Héloïse Eloi-Hammer (Sciences Po Paris)
Long abstract:
This paper is based on a field work conducted in a French startup providing a “predictive justice” tool. This tool allows legal experts to estimate the probable outcome of a case by modeling the decision processes of a panel of a hundred fictional judges. In order to do so, it dwells on the annotation and analysis of past court decisions that feed the artificial intelligence model.
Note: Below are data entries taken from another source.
-- ==== Sys2Proof/Word.lean ====
section
/-! DEFINITION. The plain words of the FS-48: bytes, numbers of hosts, lanes, banks, segments and stations, and
fixed-size tables indexed by them. -/

namespace Sys2Proof

/-- One byte of a frame. -/
abbrev Byte := BitVec 8

/-- A host port, H0 to H3. -/
abbrev HostId := Fin 4

/-- A lane, 0 to 7. -/
abbrev LaneId := Fin 8

/-- One of a lane's three banks. -/
abbrev BankId := Fin 3

/-- A field line segment. -/
abbrev SegmentId := Fin 4

/-- A station's address on its segment; 31 is the broadcast address and is no station. -/
abbrev StationId := Fin 31

/-- A result record of a bank. -/
abbrev RecordId := Fin 64

/-- The level of a pin. -/
inductive Level where
  | low
  | high
  deriving DecidableEq, Repr

/-- A fixed number of like things. -/
abbrev Table (n : Nat) (α : Type) := Vector α n

/-- The entry of a table at an index. -/
def look {n : Nat} {α : Type} (t : Table n α) (i : Fin n) : α := t[i.val]

/-- A table with one entry replaced. -/
def put {n : Nat} {α : Type} (t : Table n α) (i : Fin n) (x : α) : Table n α := t.set i.val x i.isLt

/-- A table with the same entry everywhere. -/
def fill (n : Nat) {α : Type} (x : α) : Table n α := Vector.replicate n x

/-- A set of hosts: bit k of the byte of R173 is entry k. -/
abbrev HostSet := Table 4 Bool

/-- The hosts in increasing order. -/
def allHosts : List HostId := [0, 1, 2, 3]

/-- The lanes in increasing order. -/
def allLanes : List LaneId := [0, 1, 2, 3, 4, 5, 6, 7]

/-- The banks of a lane in increasing order. -/
def allBanks : List BankId := [0, 1, 2]

/-- The sum of a table of counts. -/
def total {n : Nat} (t : Table n Nat) : Nat := t.toList.sum

end Sys2Proof
end

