-- ==== Sys2Proof/Certificates/Slice0/Obligations.lean ====
section
/-! DEFINITION. The statements for the provers. A result is written as the whole next state, so that each equation is its
own frame: what the right side does not name is unchanged. `respond`, `hold`, `releasePin` and the events are spelled out
by statements of their own. -/

section Statements
open Sys2Proof Sys2Proof.Machine

/-! ### The machine -/

/-- The row's form: the command at the front of the queue is run on the state with the queue's rest. -/
def Obligations.StepRunsTheCommandInFront : Prop :=
  ∀ (s : State) (c : Instr) (rest : List Instr), s.pending = c :: rest → step s = exec c { s with pending := rest }

/-- The model's choice for an empty queue (log 3): nothing at power-on, else a chain trigger due, else a grant at a grant
point, else one microsecond, in which the timestamp counter advances by one (R158), every count runs down, the recovery
watch in FAULTED alone, and an expiry whose count ends joins the queue. In FAULTED each reading of FDA low is a
RECOVERY_WATCH_RESTART, so such a microsecond is one in which FDA reads high (R94, log 5). -/
def Obligations.StepWithNothingWaiting : Prop :=
  ∀ (s : State), s.pending = [] →
    (s.porLow = true → step s = .next s)
      ∧ (s.porLow = false → ∀ y rest, s.chainDue = y :: rest → step s = exec (.chainTrigger y) s)
      ∧ (s.porLow = false → s.chainDue = [] → s.grantPoint = true → step s = exec (.grant s.fda) s)
      ∧ (s.porLow = false → s.chainDue = [] → s.grantPoint = false →
          ∃ t, step s = .next t ∧ t.timestamp = s.timestamp + 1 ∧ t.pending = s.due
            ∧ t.phaseLeft = s.phaseLeft - 1 ∧ t.leaseLeft = s.leaseLeft - 1
            ∧ t.watchLeft = (if s.link = .faulted then s.watchLeft - 1 else s.watchLeft)
            ∧ t.probe = { s.probe with left := s.probe.left.map fun n => n - 1 }
            ∧ (∀ i, t.timer i = { s.timer i with left := (s.timer i).left - 1 })
            ∧ (∀ l, t.lane l = { s.lane l with retryLeft := (s.lane l).retryLeft - 1 })
            ∧ (∀ h, t.port h = { s.port h with expiry := (s.port h).expiry - 1 })
            ∧ (∀ h, s.directQueue h = [] → t.directQueue h = [])
            ∧ (∀ h r rest, s.directQueue h = r :: rest →
                t.directQueue h = { r with retryLeft := r.retryLeft.map fun n => n - 1 } :: rest)
            ∧ (∀ i, .timerExpiry i ∈ t.pending ↔ (s.timer i).running = true ∧ (s.timer i).left = 1)
            ∧ (.leaseExpiry ∈ t.pending ↔ s.lease ≠ none ∧ s.leaseLeft = 1)
            ∧ (.probeTimerExpiry ∈ t.pending ↔ s.probe.left = some 1)
            ∧ (.recoveryWatchExpiry ∈ t.pending ↔ s.link = .faulted ∧ s.watchLeft = 1)
            ∧ (.replyTimeout ∈ t.pending ↔ s.link = .awaitReply false ∧ s.phaseLeft = 1)
            ∧ t.link = s.link ∧ t.exec = s.exec ∧ t.mail = s.mail ∧ t.banks = s.banks ∧ t.stations = s.stations
            ∧ t.settings = s.settings ∧ t.usage = s.usage ∧ t.freeCount = s.freeCount ∧ t.lease = s.lease)

/-- Every command has a next state, and leaves the queue of the commands that wait to `step`. The model's
choices behind it: one queue, a stray command without effect (log 2), and no command that stops (log 29). -/
def Obligations.EveryCommandAnswersANextState : Prop :=
  ∀ (s : State) (i : Instr), ∃ t, exec i s = .next t ∧ t.pending = s.pending

/-- The power-on state meets every law below. -/
def Obligations.PowerOnStateIsSound : Prop :=
  State.reset.PoolOk ∧ State.reset.BanksOk ∧ State.reset.ResetPortsOk ∧ State.reset.CountsOk ∧ State.reset.LinkOk
    ∧ State.reset.LanesOk

/-- From R3, R5: the step pool's accounting and the quotas hold after every step. -/
def Obligations.EveryStepKeepsThePool : Prop := ∀ (s t : State), s.PoolOk → step s = .next t → t.PoolOk

/-- From R121, R129, R172: a write bank is never front and never pinned, pins follow responses, and every port is IN_RESET while
PORn is low, after every step. -/
def Obligations.EveryStepKeepsTheBanks : Prop := ∀ (s t : State), s.BanksOk → step s = .next t → t.BanksOk

/-- From R148, R170: the host of a port in reset owns nothing and is sent nothing. -/
def Obligations.EveryStepKeepsResetPortsEmpty : Prop :=
  ∀ (s t : State), s.ResetPortsOk → step s = .next t → t.ResetPortsOk

/-- From R47, R74, R97, R136, R139: no queue and no count passes its end. -/
def Obligations.EveryStepKeepsTheCounts : Prop := ∀ (s t : State), s.CountsOk → step s = .next t → t.CountsOk

/-- From R65, R91, R94, R100, R108: an attempt is in flight exactly in a transaction and in the gap of a BROADCAST, no BREAK is
executed, and no step is in execution out of service. -/
def Obligations.EveryStepKeepsTheLink : Prop := ∀ (s t : State), s.LinkOk → step s = .next t → t.LinkOk

/-- From R21, R22, R59, R110: lane records agree with their run states, one holder has the grant, and attempts stay under
their limit. -/
def Obligations.EveryStepKeepsTheLanes : Prop := ∀ (s t : State), s.LanesOk → step s = .next t → t.LanesOk

/-! ### Frames and ports -/

/-- From R161, R173, R174: a request spelled by its format decodes to itself, and its payload is one a frame can carry. -/
def Obligations.RequestEncodingDecodesToItself : Prop :=
  ∀ (i : Instr) (f : RequestFrame) (fda : Level), i.wf = true → encodeRequest i = some f → readsFda i fda = true →
    decodeRequest f.host f.tag f.code f.payload fda = some i ∧ f.payload.length ≤ 250

/-- From R161, R164, R175: the request bytes of a frame are read back whatever trails them; a frame that is too short, too long
or wrong in its check byte is no request. -/
def Obligations.RequestBytesAreReadBack : Prop :=
  ∀ (code tag len : Byte) (payload rest : List Byte),
    (payload.length ≤ 250 → parseFrame (frameBytes code tag payload ++ rest) = some (code, tag, payload))
      ∧ ((rest.length ≤ len.toNat ∨ 250 < len.toNat
            ∨ rest[len.toNat]? ≠ some (crc (code :: tag :: len :: rest.take len.toNat))) →
          parseFrame (code :: tag :: len :: rest) = none)
      ∧ parseFrame [] = none ∧ parseFrame [code] = none ∧ parseFrame [code, tag] = none

/-- From R163 to R165: the end of a frame takes the request its bytes spell, on the state in which the frame is over and its
status byte is out (log 20). A response the frame clocked out has left the port before: its pin is released, the records
of a fetch delivered whole are gone, and one cut short has set TRUNCATED. -/
def Obligations.FrameEndTakesItsRequest : Prop :=
  ∀ (s : State) (f : Frame) (i : Instr) (r : RequestFrame) (rest : List Byte) (fda : Level) (old : Response)
    (count lost left : Nat),
    (s.port r.host).frame = .inFrame f → i.wf = true → encodeRequest i = some r → readsFda i fda = true →
      let bytes := frameBytes r.code r.tag r.payload ++ rest
      let got := exec (.frameEnd r.host bytes fda) s
      let p : Port := { (s.port r.host).statusOut with frame := .none }
      let q : Port := { p with state := .idle }
      (f.carries = false → got = exec i (s.setPort r.host p))
        ∧ (f.carries = true → (s.port r.host).state = .ready old →
            (bytes.length < f.out.length →
                got = exec i ((s.setPort r.host { q with
                  sticky := { q.sticky with truncated := true } }).releasePin r.host))
              ∧ (f.out.length ≤ bytes.length → old.reply = .events count lost left →
                got = exec i (((s.setPort r.host q).releasePin r.host).setMailbox r.host { s.mailbox r.host with
                  queue := (s.mailbox r.host).queue.drop count
                  lost := (s.mailbox r.host).lost - lost }))
              ∧ (f.out.length ≤ bytes.length → (∀ a b c, old.reply ≠ .events a b c) →
                got = exec i ((s.setPort r.host q).releasePin r.host)))

/-- From R163, R164, R167, R168, R171: the ends of frames that bring no request: an ignored frame, a frame of no whole byte,
a POLL, and request bytes that are malformed, of a code that the catalogue does not have, or of code 00h with a payload,
which are answered once the response the frame clocked out, if it began with one, has left the port. At a BUSY port all
but a POLL is dropped (log 20). -/
def Obligations.FrameEndWithoutARequest : Prop :=
  ∀ (s : State) (h : HostId) (f : Frame) (bytes : List Byte) (code tag : Byte) (payload : List Byte) (fda : Level)
    (r : Response) (count lost left : Nat),
    let got := exec (.frameEnd h bytes fda) s
    let p : Port := { (s.port h).statusOut with frame := .none }
    let q : Port := { p with state := .idle }
    let refused (u : State) : Prop :=
      (parseFrame bytes = none → got = .next (u.respond h (bytes.getD 1 0x00#8) .badFrame .nothing))
        ∧ (parseFrame bytes = some (code, tag, payload) → code ≠ 0x00#8 →
            decodeRequest h tag code payload fda = none → got = .next (u.respond h tag .unknownRequest .nothing))
        ∧ (parseFrame bytes = some (0x00#8, tag, payload) → payload ≠ [] →
            got = .next (u.respond h tag .badArgument .nothing))
    ((s.port h).frame = .ignored → got = .next (s.setPort h { s.port h with frame := .none }))
      ∧ ((s.port h).frame = .inFrame f → f.carries = false ∨ (s.port h).expiry ≠ 0 →
          exec (.frameEnd h [] fda) s = .next (s.setPort h { s.port h with frame := .none }))
      ∧ ((s.port h).frame = .inFrame f → f.carries = true → (s.port h).expiry = 0 → (s.port h).state = .ready r →
          exec (.frameEnd h [] fda) s
            = .next ((s.setPort h { s.port h with
                frame := .none
                state := .idle
                sticky := { (s.port h).sticky with expired := true } }).releasePin h))
      ∧ ((s.port h).frame = .inFrame f → bytes ≠ [] →
          (f.carries = false → parseFrame bytes = some (0x00#8, tag, []) → got = .next (s.setPort h p))
            ∧ (f.carries = false → s.accepts h = true → refused (s.setPort h p))
            ∧ (f.carries = true → (s.port h).state = .ready r →
              (bytes.length < f.out.length →
                  refused ((s.setPort h { q with sticky := { q.sticky with truncated := true } }).releasePin h))
                ∧ (f.out.length ≤ bytes.length → r.reply = .events count lost left →
                  refused (((s.setPort h q).releasePin h).setMailbox h { s.mailbox h with
                    queue := (s.mailbox h).queue.drop count
                    lost := (s.mailbox h).lost - lost }))
                ∧ (f.out.length ≤ bytes.length → (∀ a b c, r.reply ≠ .events a b c) →
                  refused ((s.setPort h q).releasePin h)))
            ∧ ((s.port h).isBusy = true → (∀ n, parseFrame bytes ≠ some (0x00#8, n, [])) →
              got = .next (s.setPort h { p with sticky := { p.sticky with dropped := true } })))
Aiming at better understanding how such tools are conceived, this contribution will take as its object the annotation process implemented by the legaltech.
The annotation in itself is handled mostly by law students from outside the company, but the analysis grid is designed by law experts who work for the startup. While this work division was stable over time, the annotation process evolved: after using Excel spreadsheets to analyze court decisions, law students were provided with a software developed by the legaltech.
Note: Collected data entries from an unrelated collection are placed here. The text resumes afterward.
@[simp] theorem State.setDirectQueue_porLow (h : HostId) (x : List DirectRequest) : (s.setDirectQueue h x).porLow = s.porLow := rfl
@[simp] theorem State.setDirectQueue_ports (h : HostId) (x : List DirectRequest) : (s.setDirectQueue h x).ports = s.ports := rfl
@[simp] theorem State.setDirectQueue_freeCount (h : HostId) (x : List DirectRequest) : (s.setDirectQueue h x).freeCount = s.freeCount := rfl
@[simp] theorem State.setDirectQueue_usage (h : HostId) (x : List DirectRequest) : (s.setDirectQueue h x).usage = s.usage := rfl
@[simp] theorem State.setDirectQueue_lanes (h : HostId) (x : List DirectRequest) : (s.setDirectQueue h x).lanes = s.lanes := rfl
@[simp] theorem State.setDirectQueue_banks (h : HostId) (x : List DirectRequest) : (s.setDirectQueue h x).banks = s.banks := rfl
@[simp] theorem State.setDirectQueue_samplers (h : HostId) (x : List DirectRequest) : (s.setDirectQueue h x).samplers = s.samplers := rfl
@[simp] theorem State.setDirectQueue_timers (h : HostId) (x : List DirectRequest) : (s.setDirectQueue h x).timers = s.timers := rfl
@[simp] theorem State.setDirectQueue_chainDue (h : HostId) (x : List DirectRequest) : (s.setDirectQueue h x).chainDue = s.chainDue := rfl
@[simp] theorem State.setDirectQueue_directPtr (h : HostId) (x : List DirectRequest) : (s.setDirectQueue h x).directPtr = s.directPtr := rfl
@[simp] theorem State.setDirectQueue_lanePtr (h : HostId) (x : List DirectRequest) : (s.setDirectQueue h x).lanePtr = s.lanePtr := rfl
@[simp] theorem State.setDirectQueue_probe (h : HostId) (x : List DirectRequest) : (s.setDirectQueue h x).probe = s.probe := rfl
@[simp] theorem State.setDirectQueue_exec (h : HostId) (x : List DirectRequest) : (s.setDirectQueue h x).exec = s.exec := rfl
@[simp] theorem State.setDirectQueue_link (h : HostId) (x : List DirectRequest) : (s.setDirectQueue h x).link = s.link := rfl
@[simp] theorem State.setDirectQueue_phaseLeft (h : HostId) (x : List DirectRequest) : (s.setDirectQueue h x).phaseLeft = s.phaseLeft := rfl
@[simp] theorem State.setDirectQueue_segment (h : HostId) (x : List DirectRequest) : (s.setDirectQueue h x).segment = s.segment := rfl
@[simp] theorem State.setDirectQueue_stations (h : HostId) (x : List DirectRequest) : (s.setDirectQueue h x).stations = s.stations := rfl
@[simp] theorem State.setDirectQueue_faultAnnounced (h : HostId) (x : List DirectRequest) : (s.setDirectQueue h x).faultAnnounced = s.faultAnnounced := rfl
@[simp] theorem State.setDirectQueue_disableWaiting (h : HostId) (x : List DirectRequest) : (s.setDirectQueue h x).disableWaiting = s.disableWaiting := rfl
@[simp] theorem State.setDirectQueue_watchLeft (h : HostId) (x : List DirectRequest) : (s.setDirectQueue h x).watchLeft = s.watchLeft := rfl
@[simp] theorem State.setDirectQueue_fda (h : HostId) (x : List DirectRequest) : (s.setDirectQueue h x).fda = s.fda := rfl
@[simp] theorem State.setDirectQueue_mail (h : HostId) (x : List DirectRequest) : (s.setDirectQueue h x).mail = s.mail := rfl
@[simp] theorem State.setDirectQueue_settings (h : HostId) (x : List DirectRequest) : (s.setDirectQueue h x).settings = s.settings := rfl
@[simp] theorem State.setDirectQueue_lease (h : HostId) (x : List DirectRequest) : (s.setDirectQueue h x).lease = s.lease := rfl
@[simp] theorem State.setDirectQueue_leaseLeft (h : HostId) (x : List DirectRequest) : (s.setDirectQueue h x).leaseLeft = s.leaseLeft := rfl
@[simp] theorem State.setDirectQueue_timestamp (h : HostId) (x : List DirectRequest) : (s.setDirectQueue h x).timestamp = s.timestamp := rfl
@[simp] theorem State.setDirectQueue_pending (h : HostId) (x : List DirectRequest) : (s.setDirectQueue h x).pending = s.pending := rfl

@[simp] theorem State.setTimer_porLow (t : Fin 4) (x : IntervalTimer) : (s.setTimer t x).porLow = s.porLow := rfl
@[simp] theorem State.setTimer_ports (t : Fin 4) (x : IntervalTimer) : (s.setTimer t x).ports = s.ports := rfl
@[simp] theorem State.setTimer_freeCount (t : Fin 4) (x : IntervalTimer) : (s.setTimer t x).freeCount = s.freeCount := rfl
@[simp] theorem State.setTimer_usage (t : Fin 4) (x : IntervalTimer) : (s.setTimer t x).usage = s.usage := rfl
@[simp] theorem State.setTimer_lanes (t : Fin 4) (x : IntervalTimer) : (s.setTimer t x).lanes = s.lanes := rfl
@[simp] theorem State.setTimer_banks (t : Fin 4) (x : IntervalTimer) : (s.setTimer t x).banks = s.banks := rfl
@[simp] theorem State.setTimer_samplers (t : Fin 4) (x : IntervalTimer) : (s.setTimer t x).samplers = s.samplers := rfl
@[simp] theorem State.setTimer_chainDue (t : Fin 4) (x : IntervalTimer) : (s.setTimer t x).chainDue = s.chainDue := rfl
@[simp] theorem State.setTimer_directPtr (t : Fin 4) (x : IntervalTimer) : (s.setTimer t x).directPtr = s.directPtr := rfl
@[simp] theorem State.setTimer_lanePtr (t : Fin 4) (x : IntervalTimer) : (s.setTimer t x).lanePtr = s.lanePtr := rfl
@[simp] theorem State.setTimer_direct (t : Fin 4) (x : IntervalTimer) : (s.setTimer t x).direct = s.direct := rfl
@[simp] theorem State.setTimer_probe (t : Fin 4) (x : IntervalTimer) : (s.setTimer t x).probe = s.probe := rfl
@[simp] theorem State.setTimer_exec (t : Fin 4) (x : IntervalTimer) : (s.setTimer t x).exec = s.exec := rfl
@[simp] theorem State.setTimer_link (t : Fin 4) (x : IntervalTimer) : (s.setTimer t x).link = s.link := rfl
@[simp] theorem State.setTimer_phaseLeft (t : Fin 4) (x : IntervalTimer) : (s.setTimer t x).phaseLeft = s.phaseLeft := rfl
@[simp] theorem State.setTimer_segment (t : Fin 4) (x : IntervalTimer) : (s.setTimer t x).segment = s.segment := rfl
@[simp] theorem State.setTimer_stations (t : Fin 4) (x : IntervalTimer) : (s.setTimer t x).stations = s.stations := rfl
@[simp] theorem State.setTimer_faultAnnounced (t : Fin 4) (x : IntervalTimer) : (s.setTimer t x).faultAnnounced = s.faultAnnounced := rfl
@[simp] theorem State.setTimer_disableWaiting (t : Fin 4) (x : IntervalTimer) : (s.setTimer t x).disableWaiting = s.disableWaiting := rfl
@[simp] theorem State.setTimer_watchLeft (t : Fin 4) (x : IntervalTimer) : (s.setTimer t x).watchLeft = s.watchLeft := rfl
@[simp] theorem State.setTimer_fda (t : Fin 4) (x : IntervalTimer) : (s.setTimer t x).fda = s.fda := rfl
@[simp] theorem State.setTimer_mail (t : Fin 4) (x : IntervalTimer) : (s.setTimer t x).mail = s.mail := rfl
@[simp] theorem State.setTimer_settings (t : Fin 4) (x : IntervalTimer) : (s.setTimer t x).settings = s.settings := rfl
@[simp] theorem State.setTimer_lease (t : Fin 4) (x : IntervalTimer) : (s.setTimer t x).lease = s.lease := rfl
@[simp] theorem State.setTimer_leaseLeft (t : Fin 4) (x : IntervalTimer) : (s.setTimer t x).leaseLeft = s.leaseLeft := rfl
@[simp] theorem State.setTimer_timestamp (t : Fin 4) (x : IntervalTimer) : (s.setTimer t x).timestamp = s.timestamp := rfl
@[simp] theorem State.setTimer_pending (t : Fin 4) (x : IntervalTimer) : (s.setTimer t x).pending = s.pending := rfl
Based on an interview survey and on a study of documents obtained in the field, this paper will analyze the role and metamorphoses of the annotation process, and show how it has been shaped by the needs of interdisciplinary dialogue. Indeed, the annotation process is at the heart of multiple “translation” (Callon, 1986) processes: mathematicians, developers and law experts have to collaborate to produce a tool both efficient and useful. In this context, the result of the annotation can be seen as an hybrid language, aiming at satisfying both legal reasoning and the needs of computer scientists.